The pine forest was the last real timber they saw for several days. Here and there a solitary tree stood specterlike on the riverbank, but for the most part the plains were unwooded. The thick luxurious grass that had earlier covered the prairie was all but gone now. The animals seemed not to notice the difference, and ate the yellow grass as heartily. But to the family the entire countryside had of a sudden become barren and dry, and they began to think of this as the true landscape of the west, and wondered if it would remain this way till they reached the Rockies. Already the rock outcroppings seemed to promise distant mountains.
More and more often, they found discarded items from the party ahead. It was as though the parched and empty land discouraged the trappings of civilization, made butter churns and spinning wheels seem superfluous and perhaps foolish. There was no milk to churn or yarn to spin in this sandy land of limestone, granite, and marl. The discarded household items made the Oregon train more real, almost tangible. If only they could travel a mite faster, if only those ahead would rest a bit longer, why then they would meet. And, God willing, there’d be a doctor with the party who could minister to Annabel and relieve her pain and make her well and whole again.

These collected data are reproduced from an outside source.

-- ==== Sys2Proof/Proofs/AxisParameters.lean ====
section
/-! PROOFS. SET_PARAM of an axis parameter (R21, R22). -/

namespace Sys2Proof.Machine

/-! ### A parameter and its value (R21, R196) -/

theorem within_iff (x : Int) (r : Int × Int) : within x r = true ↔ r.1 ≤ x ∧ x ≤ r.2 := by
  simp [within]

/-- No axis parameter takes a negative value. -/
theorem AxisParams.range_fst_nonneg (x : AxisParams) (p : AxisParam) : 0 ≤ (x.range p).1 := by
  cases p <;> simp only [AxisParams.range] <;> decide

/-- A parameter holds the value that replaced it; the gravity level only where the axis has one. -/
theorem AxisParams.value_replace_self {x : AxisParams} {p : AxisParam} {value : Int} (h : within value (x.range p) = true)
    (grav : p = .iGrav → x.iGrav.isSome = true) : (x.replace p value).value p = value := by
  obtain ⟨least, most⟩ := (within_iff _ _).mp h
  have nonneg := least.trans' (x.range_fst_nonneg p)
  have stored : ((value.toNat : Nat) : Int) = value := Int.toNat_of_nonneg nonneg
  cases p with
  | preload =>
    have value_ : value = 0 ∨ value = 1 := by
      simp only [AxisParams.range] at most
      omega
    rcases value_ with rfl | rfl <;> rfl
  | iGrav =>
    obtain ⟨g, hg⟩ := Option.isSome_iff_exists.mp (grav rfl)
    simpa [AxisParams.value, AxisParams.replace, hg] using nonneg
  | _ => exact stored

theorem AxisParams.value_replace_of_ne (x : AxisParams) {p other : AxisParam} (value : Int) (h : other ≠ p) :
    (x.replace p value).value other = x.value other := by
  cases p <;> cases other <;> first | rfl | exact absurd rfl h

/-- Axis H has no gravity level, and no code and index name one (R196). -/
theorem axis_v_of_iGrav {code index : Byte} {a : Axis} (h : paramOf code index = .ok (.axis a .iGrav)) : a = .v := by
  unfold paramOf at h
  cases hp : axisParamOf code with
  | none =>
    rw [hp] at h
    cases hb : blockParamOf code index <;> rw [hb] at h <;> cases h
  | some p =>
    rw [hp] at h
    cases hx : readAxis index with
    | none =>
      rw [hx] at h
      cases h
    | some b =>
      rw [hx] at h
      dsimp only at h
      split at h
      · cases h
      · rename_i named
        cases h
        cases a with
        | v => rfl
        | h => exact absurd ⟨rfl, rfl⟩ named

/-! ### The checks and the effect (R22) -/

/-- A parameter set agrees with its partners and with where a HOMED axis stands (R22). -/
theorem AxisParams.consistent_iff (x : AxisParams) (trust : Trust) (position : Int) :
    x.consistent trust position = true ↔
      x.pRunSlow ≤ x.pStart ∧ x.pRunNormal ≤ x.pStart ∧ x.pRunFast ≤ x.pStart ∧ x.centre ≤ x.travel ∧ x.refPos ≤ x.travel ∧
        (trust = .homed → position ≤ x.travel) := by
  have homed : (trust != .homed || decide (position ≤ x.travel)) = true ↔ (trust = .homed → position ≤ x.travel) := by
    rw [Bool.or_eq_true, bne_iff_ne, decide_eq_true_iff, imp_iff_not_or]
  simp only [AxisParams.consistent, Bool.and_eq_true, decide_eq_true_iff, homed, and_assoc]

/-- An axis is IDLE with an empty queue. -/
theorem AxisState.still_iff (x : AxisState) :
    (x.motion.mode = .idle && x.queue.isEmpty : Bool) = true ↔ x.motion = .idle ∧ x.queue = [] := by
  rw [Bool.and_eq_true, decide_eq_true_iff, List.isEmpty_iff]
  cases x.motion <;> simp [Motion.mode]

theorem execSetParamAxis_eq {s : State} {code index : Byte} {n : ParamName} (named : paramOf code index = .ok n)
    (value : Word32) :
    execSetParamAxis .control code index value s =
      takeRequest .control 0x40 s
        (judge [] (controlOnly .control :: s.paramChecks n value.toInt) (fun s => s32 (s.paramValue n)) fun s =>
          let t := s.setParam n value.toInt
          (t, ⟨.ok, s32 (t.paramValue n)⟩)) := by
  unfold execSetParamAxis takeRequest setParameter
  rw [named]

/-- Settles O48. -/
theorem axisParameters : Obligations.AxisParameters := by
  intro code index value a p s h named x y inRange partners still held
  have taken : exec (.setParamAxis .control code index value) s = _ := execSetParamAxis_eq named value
  rw [taken]
  have range_ : within value.toInt (x.params.range p) = true ↔ inRange := within_iff _ _
  have partners_ : y.consistent x.trust x.position = true ↔ partners := AxisParams.consistent_iff ..
  have still_ : (x.motion.mode = .idle && x.queue.isEmpty : Bool) = true ↔ still := AxisState.still_iff x
  have checks : firstFail (controlOnly .control :: s.paramChecks (.axis a p) value.toInt) =
      if inRange ∧ partners then if still then none else some .busy else some .outOfRange := by
    simp only [controlOnly, State.paramChecks, firstFail_cons, firstFail_nil, decide_true, if_true]
    change (if within value.toInt (x.params.range p) = true then if y.consistent x.trust x.position = true then
      if (x.motion.mode = .idle && x.queue.isEmpty : Bool) = true then _ else _ else _ else _) = _
    simp only [range_, partners_, still_, ite_and]
  refine ⟨taken, fun bad => ?_, fun range partners busy => ?_, fun range partners free => ⟨?_, ?_, fun other ne => ?_⟩⟩
  · exact request_refused h rfl (checks.trans (if_neg bad))
  · exact request_refused h rfl ((checks.trans (if_pos ⟨range, partners⟩)).trans (if_neg busy))
  · have passed := (checks.trans (if_pos ⟨range, partners⟩)).trans (if_pos free)
    rw [request_passed h rfl passed]
    simp only [State.setParam, State.paramValue, State.setAxis_axis_self]
    rfl
  · exact fun grav => AxisParams.value_replace_self (range_.mpr range) fun hp => grav (axis_v_of_iGrav (hp ▸ named))
  · exact AxisParams.value_replace_of_ne _ _ ne

end Sys2Proof.Machine
end

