-- ==== Sys2Proof/Proofs/Home.lean ====
section
/-! PROOFS. HOME (R35, R36, R47 to R49). -/

namespace Sys2Proof.Machine

/-! ### An event that stops both axes, on a part that may run (R14, R35) -/

/-- An event that acts on both axes, given what each does at once and what the end of its stop adds, which may begin a homing
run or a leg where the part may run. -/
theorem State.lensEvent_of_outcomes {s : State} {f : Axis → AxisEnv → AxisState → LensOut} {out : Axis → LensOut}
    {after : Axis → AxisState} {done : Axis → List Event} (hout : ∀ a, f a (s.axisEnv a) (s.axis a) = out a)
    (events : ∀ a, (out a).events = []) (later : ∀ a, (out a).later = [])
    (ends : ∀ a env, env.axis = a → env.now = s.now → (env.canRun = true ↔ CanRun s) →
      (out a).axis.endIfStopped env = { axis := after a, events := done a, trigger := !(done a).isEmpty }) :
    s.lensEvent f =
      ((State.partChange { s with lmc := ⟨after .v, after .h⟩ } (out .v).change (out .h).change).raiseAll
        (done .v ++ done .h)).recomputeIf
        ((out .v).trigger || (out .h).trigger || !(done .v).isEmpty || !(done .h).isEmpty) := by
  obtain ⟨t, ht⟩ : ∃ t, t = State.partChange { s with lmc := ⟨(out .v).axis, (out .h).axis⟩ } (out .v).change
    (out .h).change := ⟨_, rfl⟩
  have first : s.deliver (out .v) (out .h) = t := by
    rw [State.deliver, events, events, later, later, ht]
    rfl
  have run : ∀ a, (t.axisEnv a).canRun = true ↔ CanRun s := fun a => by
    rw [State.axisEnv_canRun_iff, ht, CanRun, State.partChange_tmon]
  have now : t.now = s.now := by rw [ht, State.partChange_now]
  have axis_ : ∀ a, t.axis a = (out a).axis := fun a => by
    cases a <;> simp only [State.axis, ht, State.partChange_lmc]
  have end_ : ∀ a, (t.axis a).endIfStopped (t.axisEnv a) =
      { axis := after a, events := done a, trigger := !(done a).isEmpty } := fun a => by
    rw [axis_]
    exact ends a _ rfl now (run a)
  have endV : t.lmc.v.endIfStopped (t.axisEnv .v) =
    { axis := after .v, events := done .v, trigger := !(done .v).isEmpty } := end_ .v
  have endH : t.lmc.h.endIfStopped (t.axisEnv .h) =
    { axis := after .h, events := done .h, trigger := !(done .h).isEmpty } := end_ .h
  have outV : f .v (s.axisEnv .v) s.lmc.v = out .v := hout .v
  have outH : f .h (s.axisEnv .h) s.lmc.h = out .h := hout .h
  rw [State.lensEvent, outV, outH]
  simp only [first, endV, endH]
  rw [← State.partChange_setLmc { s with lmc := ⟨(out .v).axis, (out .h).axis⟩ } _ _ ⟨after .v, after .h⟩, ← ht]
  rfl

/-! ### What HOME does with one axis (R47, R48, R49) -/

/-- An axis has done something with no event of its own, and ends as another once a stop of no microstep has ended. -/
structure LensOut.Becomes (env : AxisEnv) (x : AxisState) (o : LensOut) (after : AxisState × Option Int) (done : List Event) :
    Prop where
  events : o.events = []
  later : o.later = []
  change : o.change = after.2
  trigger : (o.trigger || !done.isEmpty) = (after.1.trust != x.trust || !done.isEmpty)
  ends : ∀ e : AxisEnv, e.axis = env.axis → e.now = env.now → e.canRun = env.canRun →
    o.axis.endIfStopped e = { axis := after.1, events := done, trigger := !done.isEmpty }

section
variable {env : AxisEnv} {x : AxisState}

/-- An axis left alone goes on as it is. -/
theorem LensOut.becomes_still (env : AxisEnv) (run : ∀ st, x.motion = .stopping st → 0 < st.remaining) :
    LensOut.Becomes env x { axis := x } (x, none) [] where
  events := rfl
  later := rfl
  change := rfl
  trigger := by simp
  ends _ _ _ _ := AxisState.endIfStopped_of_run run

/-- The stop that HOME begins on a RUNNING axis. -/
def AxisState.homeStop (x : AxisState) (l : Leg) : Stop :=
  ⟨x.position + l.dir.sign * l.toStop, l.toStop, l.dir, .aborted, l.pRun, false⟩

The two Indian mares were tied to the wagon on short halters behind. On the wagon’s right, Bobbo rode the stallion; he’d washed the paint off it last time they’d stopped to water. He was having difficulty staying on the frame saddle, and swore at the animal as if it understood English. On the seat up front, Hadley clucked to the mules, and Minerva scanned the horizon for Indians. A rifle was on her lap. Inside the wagon, she heard Annabel ask again had she been scalped, heard Bonnie Sue answer, “No, you’ve still got your scalp right there where it should be.”
Minerva turned her face away from Hadley’s lest he see she was on the edge of tears.
The valley of the North Platte was ahead of them now.
This was the sixteenth day of July, and they hoped to reach Fort Laramie by the eighteenth or nineteenth. It no longer mattered whether or not they overtook the Oregon-bound wagon train. They had given up hope of doing so, as easily as a pauper gave up hope of one day becoming rich. Now Fort Laramie was their salvation; at Fort Laramie there would be a doctor; at Fort Laramie there would be medicine. The fort signified civilization; without whatever help awaited them there, they knew Annabel would die.